Bistrot Pierre is starting to outgrow its East Midlands origins. It also has a Leamington branch and opened its first new build premises in Sheffield. It is now due to open its eighth site in Harrogate later this month with another in Ilkley not far behind.

And love him or loathe him, you can’t keep Jamie Oliver down and he’s now breaking into the East Midlands to open a branch of his Jamie’s Italian franchise on Low Pavement in Nottingham. I tend to think he’s a good thing, despite cringing at menu items labelled “My amazing chicken salad”.  I suspect the food will be better than most Italian chains and he’s very welcome to take over Prezzo in Leicester if he wants.

Entropy isn’t expanding – yet – but they are continuing to come up with some novel marketing ideas.

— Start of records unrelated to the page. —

-- ==== Sys2Proof/Proofs/Feistel.lean ====
section
/-! The Feistel engine (42_feistel_engine.md): encryption peels its last round off the end, decryption undoes that round
first, for both block sizes (R131, R132, R134, R135). -/

namespace Sys2Proof.Machine

/-! ## The round keys -/

/-- R125: every round that the hardware reaches reads the pool at its own place. -/
theorem poolWord_eq_getD (pool : List Word) (i : Nat) (hi : i < 44) : poolWord pool i = pool.getD i 0 := by
  rw [poolWord, Nat.mod_eq_of_lt hi]

theorem roundKey1_eq_getD (pool : List Word) (r : Nat) (hr : r < 22) : roundKey1 pool r = pool.getD (2 * r) 0 :=
  poolWord_eq_getD pool (2 * r) (by omega)

theorem roundKey2_eq_getD (pool : List Word) (r : Nat) (hr : r < 22) : roundKey2 pool r = pool.getD (2 * r + 1) 0 :=
  poolWord_eq_getD pool (2 * r + 1) (by omega)

theorem roundKey64_eq_getD (pool : List Word) (r : Nat) (hr : r < 22) :
    roundKey64 pool r = pool.getD (2 * r) 0 ++ pool.getD (2 * r + 1) 0 := by
  rw [roundKey64, roundKey1_eq_getD pool r hr, roundKey2_eq_getD pool r hr]

/-! ## The order of the rounds -/

/-- Rounds in ascending order: the new one comes last. -/
theorem foldl_range_succ {β : Type} (round : β → Nat → β) (n : Nat) (b : β) :
    (List.range (n + 1)).foldl round b = round ((List.range n).foldl round b) n := by
  rw [List.range_succ, List.foldl_concat]

/-- Rounds in descending order: the new one comes first. -/
theorem foldl_reverse_range_succ {β : Type} (round : β → Nat → β) (n : Nat) (b : β) :
    (List.range (n + 1)).reverse.foldl round b = (List.range n).reverse.foldl round (round b n) := by
  rw [List.range_succ, List.reverse_concat, List.foldl_cons]

@[simp] theorem enc64_zero (pool : List Word) (b : Word × Word) : enc64 pool 0 b = b := rfl

@[simp] theorem dec64_zero (pool : List Word) (b : Word × Word) : dec64 pool 0 b = b := rfl

@[simp] theorem enc128_zero (pool : List Word) (b : Words4) : enc128 pool 0 b = b := fromHalves_halves b

@[simp] theorem dec128_zero (pool : List Word) (b : Words4) : dec128 pool 0 b = b := fromHalves_halves b

theorem enc64_succ (pool : List Word) (n : Nat) (b : Word × Word) :
    enc64 pool (n + 1) b = encRound64 pool (enc64 pool n b) n :=
  foldl_range_succ _ n b

theorem dec64_succ (pool : List Word) (n : Nat) (b : Word × Word) :
    dec64 pool (n + 1) b = dec64 pool n (decRound64 pool b n) :=
  foldl_reverse_range_succ _ n b

theorem enc128_succ (pool : List Word) (n : Nat) (b : Words4) :
    enc128 pool (n + 1) b = fromHalves (encRound128 pool (halves (enc128 pool n b)) n) := by
  rw [enc128, enc128, foldl_range_succ, halves_fromHalves]

theorem dec128_succ (pool : List Word) (n : Nat) (b : Words4) :
    dec128 pool (n + 1) b = dec128 pool n (fromHalves (decRound128 pool (halves b) n)) := by
  rw [dec128, dec128, foldl_reverse_range_succ, halves_fromHalves]

/-! ## One round by the pool's words -/

theorem encRound64_eq (pool : List Word) (b : Word × Word) (r : Nat) (hr : r < 22) :
    encRound64 pool b r = (b.2, b.1 ^^^ f32 b.2 (pool.getD (2 * r) 0) (pool.getD (2 * r + 1) 0)) := by
  rw [encRound64, roundKey1_eq_getD pool r hr, roundKey2_eq_getD pool r hr]

theorem decRound64_eq (pool : List Word) (b : Word × Word) (r : Nat) (hr : r < 22) :
    decRound64 pool b r = (b.2 ^^^ f32 b.1 (pool.getD (2 * r) 0) (pool.getD (2 * r + 1) 0), b.1) := by
  rw [decRound64, roundKey1_eq_getD pool r hr, roundKey2_eq_getD pool r hr]

theorem encRound128_eq (pool : List Word) (b : BitVec 64 × BitVec 64) (r : Nat) (hr : r < 22) :
    encRound128 pool b r = (b.2, b.1 ^^^ f64 b.2 (pool.getD (2 * r) 0 ++ pool.getD (2 * r + 1) 0)) := by
  rw [encRound128, roundKey64_eq_getD pool r hr]

theorem decRound128_eq (pool : List Word) (b : BitVec 64 × BitVec 64) (r : Nat) (hr : r < 22) :
    decRound128 pool b r = (b.2 ^^^ f64 b.1 (pool.getD (2 * r) 0 ++ pool.getD (2 * r + 1) 0), b.1) := by
  rw [decRound128, roundKey64_eq_getD pool r hr]

/-- Settles O29: the order of the rounds by `enc64_succ` and its three companions, each round by its pool words. -/
theorem feistelRoundsInOrderAndInReverse : Obligations.FeistelRoundsInOrderAndInReverse := by
  refine ⟨fun _ _ _ => rfl, by decide +kernel, fun _ _ => rfl, by decide +kernel,
    fun w n l r hn => ⟨enc64_zero w _, dec64_zero w _, ?_, ?_⟩,
    fun w n b hn => ⟨enc128_zero w b, dec128_zero w b, ?_, ?_⟩, by decide +kernel⟩
  · rw [enc64_succ, encRound64_eq _ _ n hn]
  · rw [dec64_succ, decRound64_eq _ _ n hn]
  · rw [enc128_succ, encRound128_eq _ _ n hn]
    rfl
  · rw [dec128_succ, decRound128_eq _ _ n hn]
    rfl

end Sys2Proof.Machine
end
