-- ==== Sys2Proof/Word.lean ====
section
/-! DEFINITION. The word and byte types of the block and nothing else (00_scope.md R8, R10). -/

namespace Sys2Proof

/-- A register or bus word: 32 bits, bit 0 the least significant (00_scope.md R10, 20_memory.md R82). -/
abbrev Word := BitVec 32

/-- One byte of the host address window. -/
abbrev Byte := BitVec 8

end Sys2Proof
end

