-- ==== Sys2Proof/Safety.lean ====
section
/-! DEFINITION. The terms the statements use: which elements have values, which bytes are unchanged, the state an error
leaves, what a rule of a command says, and the invariants of the machine. -/

namespace Sys2Proof.Machine

/-- Every element of the spans has a value (10_state.md R57). -/
def HasValues (s : State) (spans : List Span) : Prop :=
  ∀ sp ∈ spans, ∀ i < sp.len, (s.elem? sp.arr (sp.start + i)).isSome = true

/-- Every byte of storage outside the spans reads in `t` as in `s`. -/
def KeepsOutside (s t : State) (spans : List Span) : Prop :=
  ∀ addr : Nat, (∀ sp ∈ spans, sp.covers addr = false) → t.mem.byte? addr = s.mem.byte? addr

/-- `s` after a command that completes without an error, but for the storage, which is `m`: `DONE` is set and nothing is
pending (60_exceptions.md R291). -/
def completedWith (s : State) (m : Memory) : State :=
  { s with mem := m, status := { s.status with done := true }, pending := none }

/-- `s` after the command word `w` has completed with the error `code` (60_exceptions.md R291): the first error since
`ERR` was cleared is recorded with its word, a later one only sets `ERR_MULTI`; nothing else changes. -/
def errored (s : State) (code : ErrCode) (w : Word) : State :=
  if s.status.err then
    { s with status := { s.status with errMulti := true, done := true }, pending := none }
  else
    { s with
      status := { s.status with err := true, errcode := code.number, done := true }
      errinfo := w
      pending := none }

/-- The code of the first condition of the list that is true. -/
def firstFailing : List (Bool × ErrCode) → Option ErrCode
  | [] => none
  | (true, code) :: _ => some code
  | (false, _) :: rest => firstFailing rest

/-- What a command's rule says (60_exceptions.md R291; 00_scope.md R14) of what command `i` answers in `s`, `exec i s` or,
on a build, `execIn p i s`: with a failing check a next state that differs by the recorded error only; with none, and an
element it computes from without a value, a fault on such an element; with none and all values there, A NEXT STATE, whose
storage is unchanged outside `writes` and which meets `post`. -/
structure CommandRule (i : Instr) (s : State) (answer : Answer) (checks : List (Bool × ErrCode)) (reads writes : List Span)
    (post : State → Prop) : Prop where
  errors : ∀ code, firstFailing checks = some code → answer = .next (errored s code (encode i))
  undefined : firstFailing checks = none → ¬ HasValues s reads →
    ∃ a e, answer = .fault (.noValue a e) ∧ s.elem? a e = none
  completes : firstFailing checks = none → HasValues s reads →
    ∃ t, answer = .next t ∧ KeepsOutside s t writes ∧ post t

/-! ### Invariants -/

/-- The storage lists bytes of storage elements only (20_memory.md R81, R85). -/
def HoldsOnlyElements (m : Memory) : Prop := ∀ cell ∈ m, isElementByte cell.1 = true

/-- `ERRCODE` is 0 and `ERR_MULTI` is clear while `ERR` = 0, and is one of the ten codes while `ERR` = 1
(60_exceptions.md R293, R300). -/
def StatusConsistent (st : Status) : Prop :=
  (st.err = false → st.errcode = 0#4 ∧ st.errMulti = false)
    ∧ (st.err = true → 1 ≤ st.errcode.toNat ∧ st.errcode.toNat ≤ 10)

/-- A pending command is the last accepted one, which `CMD` reads as (10_state.md R37, R60). -/
def PendingIsCmd (s : State) : Prop := ∀ w, s.pending = some w → s.cmd = w

/-- The result registers' ranges: each MPM candidate 0..34 (10_state.md R46), `NZSUM` below 2^24 (41_quant.md R175),
`LM_SHIFT` its reset value 0 or a shift 4..13 (43_intrapred.md R243, R244). -/
def ResultsInRange (r : Results) : Prop :=
  (∀ m, r.mpm = some m → m.mpm0.toNat ≤ 34 ∧ m.mpm1.toNat ≤ 34 ∧ m.mpm2.toNat ≤ 34)
    ∧ (∀ v, r.nzsum = some v → v.toNat < 2 ^ 24)
    ∧ (∀ v, r.lmShift = some v → v = 0#4 ∨ (4 ≤ v.toNat ∧ v.toNat ≤ 13))

/-- A step is safe when it does not stop: every element a command computes from has a value. -/
def SafeStep (s : State) : Prop := ∃ t, step s = .next t

end Sys2Proof.Machine
end

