/-- What the rule of command `i` says of `exec i s` (60_exceptions.md R291), with the result `post`. -/
def Rule (i : Instr) (s : State) (post : State → Prop) : Prop :=
  CommandRule i s (exec i s) (checks s i) (readsOf s i) (writesOf s i) post

/-! ### `PRED` on a build (00_scope.md R7; 43_intrapred.md R220-R222) -/

/-- The border array a `PRED` of mode `m` reads on a build: the smoothed one where `INTRA_FILTER` says so
(42_refbuild.md R198). -/
def predBorderOn (p : BuildParams) (s : State) (c : Comp) (m : Nat) : Arr :=
  if c = .y ∧ m ≤ 34 ∧ p.intraFilter (s.lgOf c) m = true then .reff0 else .ref c

/-- The "Reads" line of `PRED` on a build. -/
def predReadsOn (p : BuildParams) (s : State) (c : Comp) (m : Nat) : List Span :=
  ⟨predBorderOn p s c m, 0, 4 * s.sizeOf c + 1⟩
    :: (if m = 35 then ⟨.lmref, 0, 2 * s.sizeOf c⟩ :: blockSpans (.buf .reco .y) (2 * s.sizeOf c) else [])

/-- `P[y][x]` of mode `m` at most 34 on a build: the two luma edge filters up to the size `EDGE_FILT_MAX_LOG2` (R227,
R232). -/
def predictedOn (p : BuildParams) (s : State) (c : Comp) (m y x : Nat) : Int :=
  let r := fun i => s.val (predBorderOn p s c m) i
  let edges := decide (c = .y ∧ s.lgOf c ≤ p.edgeFiltMaxLog2)
  if m = 0 then planarAt r (s.sizeOf c) y x
  else if m = 1 then dcPredAt edges r (s.sizeOf c) y x
  else angularAt edges r (s.sizeOf c) m y x

/-- The `(a, b, shift)` that `LM_PARAMS` of a build gives on `LMREF` and the chroma border (R240). -/
def lmParamsOn (p : BuildParams) (s : State) (c : Comp) : Int × Int × Nat :=
  p.lmParams (s.sizeOf c) ((List.range (2 * s.sizeOf c)).map fun i => s.val .lmref i)
    ((List.range (4 * s.sizeOf c + 1)).map fun i => s.val (.ref c) i)

/-- Element `e` of `a` is in one of the spans. -/
def Within (spans : List Span) (a : Arr) (e : Nat) : Prop := ∃ sp ∈ spans, sp.arr = a ∧ sp.start ≤ e ∧ e < sp.start + sp.len

/-! ### Soft reset and the host (70_reset_and_hazards.md R322; 20_memory.md) -/

/-- A soft reset of `s` abandons command `i`: it is pending and would have passed its checks. -/
def Abandons (s : State) (i : Instr) : Prop :=
  ∃ w, s.pending = some w ∧ decodeWord w = .ok i ∧ firstFailing (checks s i) = none

/-- The result registers at their reset values, but those command `i` writes, which have no value; of `CBF` a `QUANT` writes
the bit of its own component (assumptions 9, 20). -/
def resultsWithout : Instr → Results
  | .nop => Results.reset
  | .frameInit => Results.reset
  | .refbuild _ _ => { Results.reset with avail := none }
  | .pred _ mode =>
    if mode.toNat = 35 then { Results.reset with lmA := none, lmB := none, lmShift := none } else Results.reset
  | .resid _ => Results.reset
  | .fdct _ _ _ _ _ => Results.reset
  | .quant c =>
    { Results.reset with
      nzsum := none
      cbfY := if c.toNat = 0 then none else some false
      cbfU := if c.toNat = 1 then none else some false
      cbfV := if c.toNat = 2 then none else some false }
  | .dequant _ => Results.reset
  | .idct _ _ _ _ _ => Results.reset
  | .recon _ => Results.reset
  | .mpm => { Results.reset with mpm := none }
  | .histUpdate _ => Results.reset

/-- The word address `a` is mapped: in a listed register or in a window of 20_memory.md R81 (10_state.md R32). -/
def mapped (a : Nat) : Bool :=
  decide (a < 0x5C ∨ (0x1000 ≤ a ∧ a < 0xD000) ∨ (0xD000 ≤ a ∧ a < 0xD104) ∨ (0xD200 ≤ a ∧ a < 0xD304)
    ∨ (0xD400 ≤ a ∧ a < 0xD504) ∨ (0xD600 ≤ a ∧ a < 0xD704) ∨ (0xD800 ≤ a ∧ a < 0xD840)
    ∨ (0x10000 ≤ a ∧ a < 0x17004) ∨ (0x17800 ≤ a ∧ a < 0x17944))

/-- `b` of a working buffer, as the table of 10_state.md R40 numbers it. -/
def bufferNumber (b : Buf) : Nat := ([.org, .pred, .resi, .coef, .qcoef, .dq, .rres, .reco] : List Buf).idxOf b

/-- The window base of an array, as the table of 20_memory.md R81 lists it. -/
def windowBase : Arr → Nat
  | .buf b .y => 0x01000 + 0x800 * bufferNumber b
  | .buf b .u => 0x05000 + 0x800 * bufferNumber b
  | .buf b .v => 0x09000 + 0x800 * bufferNumber b
  | .ref .y => 0x0D000
  | .ref .u => 0x0D200
  | .ref .v => 0x0D400
  | .reff0 => 0x0D600
  | .lmref => 0x0D800
  | .topPix .y => 0x10000
  | .topPix .u => 0x12000
  | .topPix .v => 0x13000
  | .lmTop => 0x14000
  | .corner .y => 0x15000
  | .corner .u => 0x15800
  | .corner .v => 0x16000
  | .topMode => 0x16800
  | .leftPix .y => 0x17800
  | .leftPix .u => 0x17880
  | .leftPix .v => 0x178C0
  | .lmLeft => 0x17900
  | .leftMode => 0x17940
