-- ==== Sys2Proof/Tests/Slice0.lean ====
section
/-! SUPPORT. Tests on fixed values, every expected value from the spec (95_test_vectors.md and the rules named beside each
test), and for every statement with hypotheses a named witness that meets them. -/

namespace Sys2Proof.Machine.Tests

set_option Elab.async false

open Sys2Proof Sys2Proof.Machine Sys2Proof.Machine.Claims

/-! ### Small states -/

/-- A storage that holds the runs given, in address order. -/
def store (runs : List (Arr × Nat × List Int)) : Memory :=
  runs.flatMap fun r => Memory.cellsFrom (r.1.laneAddr r.2.1) ((r.2.2.map some).flatMap (laneBytes r.1.kind))

/-- The rows of a block in the upper left of a working buffer. -/
def block (a : Arr) (b : Block) : List (Arr × Nat × List Int) := b.zipIdx.map fun r => (a, 32 * r.2, r.1)

/-- A block of one value. -/
def flat (a : Arr) (n : Nat) (v : Int) : List (Arr × Nat × List Int) := block a (List.replicate n (List.replicate n v))

/-- The state of reset, but for `CU_LOG2`, `PIC_SIZE`, both QPs (22) and the storage. -/
def setup (lg w h : Nat) (runs : List (Arr × Nat × List Int)) : State :=
  { State.reset with
    cfg :=
      { State.reset.cfg with
        cuLog2 := BitVec.ofNat 3 lg
        picSize := BitVec.ofNat 32 (65536 * h + w)
        qpY := 22#6
        qpC := 22#6 }
    mem := store runs }

/-- The same state at another `CU_POS` and with another `AVAIL_OVR`. -/
def atPos (pos : Word) (ovr : BitVec 5) (s : State) : State :=
  { s with cuPos := pos, cfg := { s.cfg with availOvr := ovr } }

/-- The answer is a next state with the property. -/
def next (o : Answer) (p : State → Bool) : Bool :=
  match o with
  | .next t => p t
  | .fault _ => false
  | .refused _ => false

/-- The answer is this fault. -/
def stops (o : Answer) (f : Fault) : Bool :=
  match o with
  | .next _ => false
  | .fault g => g == f
  | .refused _ => false

/-- `len` elements from `start` on. -/
def elems (t : State) (a : Arr) (start len : Nat) : List (Option Int) := t.row? a start len

/-- Integers as elements with a value. -/
def vals (l : List Int) : List (Option Int) := l.map some

/-! ### Well-formedness: each check refuses an ill-formed term (30_encoding.md R119) -/

theorem test_wellFormed_mode_needs_tt0 : (Instr.fdct 0#2 1#6 1#2 false false).wellFormed = false := by decide
theorem test_wellFormed_dsth_needs_tt2 : (Instr.fdct 0#2 0#6 0#2 true false).wellFormed = false := by decide
theorem test_wellFormed_idct_mode_needs_tt0 : (Instr.idct 0#2 34#6 2#2 true true).wellFormed = false := by decide
theorem test_wellFormed_idct_dstv_needs_tt2 : (Instr.idct 0#2 0#6 1#2 false true).wellFormed = false := by decide
theorem test_wellFormed_accepts : (Instr.idct 1#2 0#6 2#2 true false).wellFormed = true := by decide

/-! ### Decoding: words written out bit by bit from 30_encoding.md R111 and R112, one for each command -/

theorem test_decode_nop : decodeWord 0b000000_00_000000_00_0_0_0_0000000000000#32 = .ok .nop := by decide
theorem test_decode_frameInit : decodeWord 0b000001_00_000000_00_0_0_0_0000000000000#32 = .ok .frameInit := by decide
theorem test_decode_refbuild :
    decodeWord 0b000010_10_000000_00_0_0_1_0000000000000#32 = .ok (.refbuild 2#2 true) := by decide
theorem test_decode_pred :
    decodeWord 0b000011_01_100011_00_0_0_0_0000000000000#32 = .ok (.pred 1#2 35#6) := by decide
theorem test_decode_resid : decodeWord 0b000100_10_000000_00_0_0_0_0000000000000#32 = .ok (.resid 2#2) := by decide
theorem test_decode_fdct :
    decodeWord 0b000101_01_000000_10_1_0_0_0000000000000#32 = .ok (.fdct 1#2 0#6 2#2 true false) := by decide
theorem test_decode_quant : decodeWord 0b000110_01_000000_00_0_0_0_0000000000000#32 = .ok (.quant 1#2) := by decide
theorem test_decode_dequant : decodeWord 0b000111_11_000000_00_0_0_0_0000000000000#32 = .ok (.dequant 3#2) := by decide
theorem test_decode_idct :
    decodeWord 0b001000_00_001010_00_0_0_0_0000000000000#32 = .ok (.idct 0#2 10#6 0#2 false false) := by decide
theorem test_decode_recon : decodeWord 0b001001_01_000000_00_0_0_0_0000000000000#32 = .ok (.recon 1#2) := by decide
theorem test_decode_mpm : decodeWord 0b001010_00_000000_00_0_0_0_0000000000000#32 = .ok .mpm := by decide
theorem test_decode_histUpdate :
    decodeWord 0b001011_00_011010_00_0_0_0_0000000000000#32 = .ok (.histUpdate 26#6) := by decide
theorem test_decode_dstv_is_bit14 :
    decodeWord 0b001000_01_000000_10_0_1_0_0000000000000#32 = .ok (.idct 1#2 0#6 2#2 false true) := by decide
theorem test_decode_opcode_before_fields :
    decodeWord 0b001100_00_000000_00_0_0_0_0000000000001#32 = .error .illegalOpcode := by decide
theorem test_decode_low_bit_reserved :
    decodeWord 0b000000_00_000000_00_0_0_0_1000000000000#32 = .error .reservedField := by decide
theorem test_decode_table_word : decodeTableWord 32 0x0D8C0000 = some (.pred 1#2 35#6) := by decide

/-! ### One step of each command -/

/-- A picture of one row of two 4×4 CUs. -/
def small : List (Arr × Nat × List Int) → State := setup 2 8 4

theorem test_nop :
    next (exec .nop State.reset) (fun t => t == { State.reset with status := { Status.reset with done := true } }) = true := by
  decide +kernel

/-- 95 section 2.8, FRAME_INIT. -/
theorem test_frameInit :
    next (exec .frameInit (atPos 1#32 0#5 (small [(.topMode, 0, [7]), (.leftMode, 0, [7])])))
      (fun t => t.elem? .topMode 0 == some 255 && t.elem? .topMode 1024 == some 255
        && elems t .leftMode 0 2 == vals [255, 255] && t.cuPos == 0#32 && t.status.done) = true := by decide +kernel

/-- The borders of 95 section 2.3, B6. -/
def b6 (ovr : BitVec 5) : State :=
  atPos 1#32 ovr (setup 2 16 4
    [(.topPix .y, 0, [100, 101, 102, 103, 104, 105, 106, 107, 108, 109, 110, 111, 112, 113, 114, 115]),
      (.corner .y, 0, [50]), (.leftPix .y, 0, [1, 2, 3, 4, 5, 6, 7, 8])])
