-- ==== Sys2Proof/Word.lean ====
section
/-! DEFINITION. The word types of the model: a byte. Counts, indices, addresses
and packed words that the manual reads by bit ranges are natural numbers, cut out by `bits` (R6, R14). -/

namespace Sys2Proof

/-- One byte of memory (R6). -/
abbrev Byte := BitVec 8

end Sys2Proof
end

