-- ==== Sys2Proof/Syntax.lean ====
section
/-! DEFINITION. The commands and events the Gonak takes from outside and from its own engines, one constructor for each row of the
opcode table. Operands: `k` is the acceptance number of a command in flight; `src` the source of an access, host 0 or 1, or 2 the
side-band port; `h` a host port; `chan` a command channel (64 × host + channel) and `ring` a reply ring; `off`, `value`, `size`, `data`,
`bytes` and `values` an access's offset, its value, its width in bits and the bytes or words it carries; `die`, `core`, `array`, `bank`, `rail`,
`phase`, `port`, `dom` units by number; `link` 8 × port + link; `lane` 0 or 1 of a link, or 2 for both; `cls`, `group`, `unit` a stock unit;
`ctx`, `slot`, `layer`, `expert`, `parity`, `hand`, `entry`, `shard` what they name; `packet` a place in the list of packets received; `launch`,
`desc`, `fault`, `req`, `tile`, `move` the number that the launch, descriptor, fault entry, fabric request, tile or page move was given;
`want` a place in the list of moves asked for; `input`, `sensor`, `index`, `typ`, `eid`, `addr`, `tag` what the discrete inputs, PLDM, MCTP
and I3C name. What only the outside world or the silicon decides comes with the event: `level` 1 asserted; `retried` and `failed`
the blocks whose read met an error that a second read cured or that stood, or the units that fail a self-test; `misdeals` the
arrays of a tile that disagreed; `pass` 1 a self-test passed; `fail` 1 a write of flash failed; `overrun` 1 a tick's work
overran; `readings`, `watts`, `stalls`, `steps`, `avg`, `reading` measurements; `kind`, `count`, `other` what a clock counting window
showed; `delay` a link's delay in ns; `rate`, `width`, `flit` what a port trained to; `cause` a loss code; `straps`, `copies` the position
straps and which record copies qualify; `fn`, `reg`, `write` a configuration request; `detail` why a donor's copy failed. -/

namespace Sys2Proof

/-- A die, or a core of one, whose engine reads memory for a row, with the blocks whose read met an error that a second read cured or that
stood (R129, R130). -/
structure Reader where
  no : Nat
  retried : List Nat
  failed : List Nat
deriving DecidableEq, Repr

It’s not a cheap bar – which is fair enough – but it is making an effort to do something for its core audience. There’s a post-work happy hour from 4.30 to 6.30, but more intriguingly they are trying to pull in punters on a Monday night by offfering the chance to toss a coin whether you pay or not. You’ll have to book and I’m not sure how long it ‘s going on for but it’s got be worth a go eh? Look out too for their occasional scavenger hunts, where the first people to come with a specific rare object – this week it was a half-penny coin – get rewarded with a free meal or drink.